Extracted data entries
/-- Scaling keeps the fraction: 1024 times the count and the new residue make up the scaled value, unless the
count is clamped and the residue 0. A gain is the first knot's up to its speed, the last knot's from its own
on, and between two knots lies between their gains. An accumulator ends a FRAME below *detent*, its steps
within -127 to 127, and unless clamped the steps and the remainder make up what was accumulated. -/
def Obligations.MotionKeepsItsFractions : Prop :=
  (∀ d gain residue : Int,
      let r := scaleAxis d gain residue
      let scaled := d * gain + residue
      (-2047 ≤ r.1) ∧ r.1 ≤ 2047 ∧ r.2.natAbs ≤ 1023 ∧
        (scaled.natAbs < 2048 * 1024 → 1024 * r.1 + r.2 = scaled ∧ 0 ≤ r.2 * scaled) ∧
        (2048 * 1024 ≤ scaled → r = (2047, 0)) ∧ (scaled ≤ -(2048 * 1024) → r = (-2047, 0))) ∧
  (∀ (knots : List Knot) (v : Nat), knots.Pairwise (fun a b => a.speed < b.speed) →
      (∀ a rest, knots = a :: rest → v ≤ a.speed → gainOf v knots = a.gain) ∧
      (∀ front b, knots = front ++ [b] → b.speed ≤ v → gainOf v knots = b.gain) ∧
      ∀ front a b rest, knots = front ++ a :: b :: rest → a.speed ≤ v → v < b.speed →
        (v = a.speed → gainOf v knots = a.gain) ∧
        min (a.gain : Int) b.gain ≤ gainOf v knots ∧ gainOf v knots ≤ max (a.gain : Int) b.gain) ∧
  (∀ (a : AxisAcc) (detentUnits slopUnits : Nat) (mean : Int), 1 ≤ detentUnits →
      let r := a.accumulate detentUnits slopUnits mean
      let turned := ((a.last = .positive ∧ mean < 0) ∨ (a.last = .negative ∧ 0 < mean)) ∧ slopUnits ≤ mean.natAbs
      r.1.value.natAbs < detentUnits ∧ r.2.steps.natAbs ≤ 127 ∧ (r.2.reversed = true ↔ turned) ∧
        (r.2.clamped = false →
          r.1.value + r.2.steps * detentUnits = (if turned then mean else a.value + mean)) ∧
        (r.2.clamped = true → r.1.value = 0 ∧ r.2.steps.natAbs = 127) ∧
        (0 < r.2.steps → r.1.last = .positive) ∧ (r.2.steps < 0 → r.1.last = .negative))

/-- A SNAPSHOT record is admitted while there is room for an ordinary record, and else discarded with report loss
set. A GESTURE that finds no room takes the place of the oldest record that may go, and is lost where none may. A
hover record replaces a hover record at the tail that is not begun; otherwise, with no room, it is dropped, and
any other PEN record is lost. A POINTER record takes in the unsent motion and is absorbed by the newest POINTER
record that is not begun, unless both carry the click mark; else it is admitted, or held as unsent motion,
which a departure offers again. -/
def Obligations.AdmissionsChangeTheQueue : Prop :=
  (∀ (s : State) (time : Time) (r : SnapshotReport),
      (ordinaryCount s.queue < 28 → s.queue.length < 32 →
        s.offerSnapshot time r = { s with queue := s.queue ++ [⟨time, .snapshot r, false⟩] }) ∧
      (28 ≤ ordinaryCount s.queue ∨ 32 ≤ s.queue.length →
        s.offerSnapshot time r = { s with link := { s.link with loss := true } })) ∧
  (∀ (s : State) (time : Time) (g : GestureReport),
      let fresh : Record := ⟨time, .gesture g, false⟩
      let room := ordinaryCount s.queue < 28 ∧ s.queue.length < 32
      (room → s.offerGesture time g = { s with queue := s.queue ++ [fresh] }) ∧
      (∀ a r b, ¬ room → s.queue = a ++ r :: b → r.mayGo → (∀ x ∈ a, ¬ x.mayGo) →
        s.offerGesture time g = { s with queue := a ++ b ++ [fresh] }) ∧
      (¬ room → (∀ r ∈ s.queue, ¬ r.mayGo) →
        s.offerGesture time g = { s with link := { s.link with loss := true } })) ∧
  (∀ (s : State) (r : PenReport),
      let room := ordinaryCount s.queue < 28 ∧ s.queue.length < 32
      let admitted := { s with queue := s.queue ++ [⟨s.now, .pen r, false⟩] }
      let replaces (old : PenReport) := ∃ q time, s.queue = q ++ [⟨time, .pen old, false⟩] ∧ old.shown = .hover
      (∀ q time old, r.shown = .hover → s.queue = q ++ [⟨time, .pen old, false⟩] → old.shown = .hover →
        s.offerPen r = { s with queue := q ++
          [⟨s.now, .pen { r with recovered := r.recovered || old.recovered }, false⟩] }) ∧
      (r.shown = .hover → (∀ old, ¬ replaces old) →
        (room → s.offerPen r = admitted) ∧ (¬ room → s.offerPen r = s)) ∧
      (r.shown ≠ .hover → (room → s.offerPen r = admitted) ∧
        (¬ room → s.offerPen r = { s with link := { s.link with loss := true } }))) ∧
  (∀ (s : State) (time : Time) (m : Motion),
      let new := match s.motion.unsent with
        | none => m
        | some old => joinedMotion old m
      let taken := { s with motion := { s.motion with unsent := none } }
      let room := ordinaryCount s.queue < 28 ∧ s.queue.length < 32
      let absorbs (old : Motion) := ∃ a r b, s.queue = a ++ r :: b ∧ r.begun = false ∧
        r.payload = .pointer old ∧ (∀ x ∈ b, ¬ x.maySoak) ∧ ¬ (old.click = true ∧ new.click = true)
      (∀ a r b old, s.queue = a ++ r :: b → r.begun = false → r.payload = .pointer old →
        (∀ x ∈ b, ¬ x.maySoak) → ¬ (old.click = true ∧ new.click = true) →
        s.offerPointer time m =
          { taken with queue := a ++ ⟨time, .pointer (joinedMotion old new), false⟩ :: b }) ∧
      ((∀ old, ¬ absorbs old) →
        (room → s.offerPointer time m =
          { taken with queue := s.queue ++ [⟨time, .pointer new, false⟩] }) ∧
        (¬ room → s.offerPointer time m =
          { s with motion := { s.motion with unsent := some new } }))) ∧
  ∀ s : State, (s.motion.unsent = none → s.offerUnsent = s) ∧
    ∀ m, s.motion.unsent = some m → s.offerUnsent =
      State.offerPointer { s with motion := { s.motion with unsent := none } } s.now m

/-! ## Tables (10) -/

/-- LOAD: BUSY while a commit is pending; REFUSED(RANGE) for an unknown part, entries that are not whole or a
range that does not fit; else the entries are written into staging alone, its kind is dirty, and the entries
of TUNE, ZONE, CURVE and the rows read back byte for byte. -/
def Obligations.LoadsWriteStaging : Prop :=
  (∀ (s : State) (tag kind part : Byte) (offset : Half) (entries : List Byte), s.takes →
      (s.tables.commit ≠ none →
        exec (.load tag kind part offset entries) s = .next (s.replied tag 0x01 .busy [])) ∧
      (s.tables.commit = none →
        (∀ p, partOf kind.toNat part.toNat = some p → ¬ (p.entryBytes ∣ entries.length ∧
          s.tables.staging.rangeFits p offset.toNat (entries.length / p.entryBytes))) →
        exec (.load tag kind part offset entries) s = .next (s.replied tag 0x01 (.refused .range) [])) ∧
      ∀ (p : Part) (es : List (List Byte)), s.tables.commit = none →
        partOf kind.toNat part.toNat = some p → entries = es.flatten →
        (∀ e ∈ es, e.length = p.entryBytes) → s.tables.staging.rangeFits p offset.toNat es.length →
        exec (.load tag kind part offset entries) s = .next (State.replied
          { s with tables := { s.tables with
              staging := s.tables.staging.write p offset.toNat es
              dirty := s.tables.dirty.add p.kind } } tag 0x01 .done [])) ∧
    ∀ (t : Tables) (p : Part) (n : Nat) (es : List (List Byte)), (∀ e ∈ es, e.length = p.entryBytes) →
      (p ∈ [Part.tune, .zonePad, .zonePanel, .curve, .rows] → (t.write p n es).partEntries p =
        if es = [] ∧ p = .rows then (t.partEntries p).take n
        else (t.partEntries p).take n ++ es ++ (t.partEntries p).drop (n + es.length)) ∧
      ((t.write p n es).partLength p =
        if es = [] ∧ p.capacity ≠ none then min n (t.partLength p)
        else min n (t.partLength p) + es.length + (t.partLength p - (n + es.length))) ∧
      ∀ q, q ≠ p → (t.write p n es).partEntries q = t.partEntries q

- About this task -
Whenever a line in the entries holds the word "offerSnapshot", copy that line.

- Answer section -
        s.offerSnapshot time r = { s with queue := s.queue ++ [⟨time, .snapshot r, false⟩] }) ∧
        s.offerSnapshot time r = { s with link := { s.link with loss := true } })) ∧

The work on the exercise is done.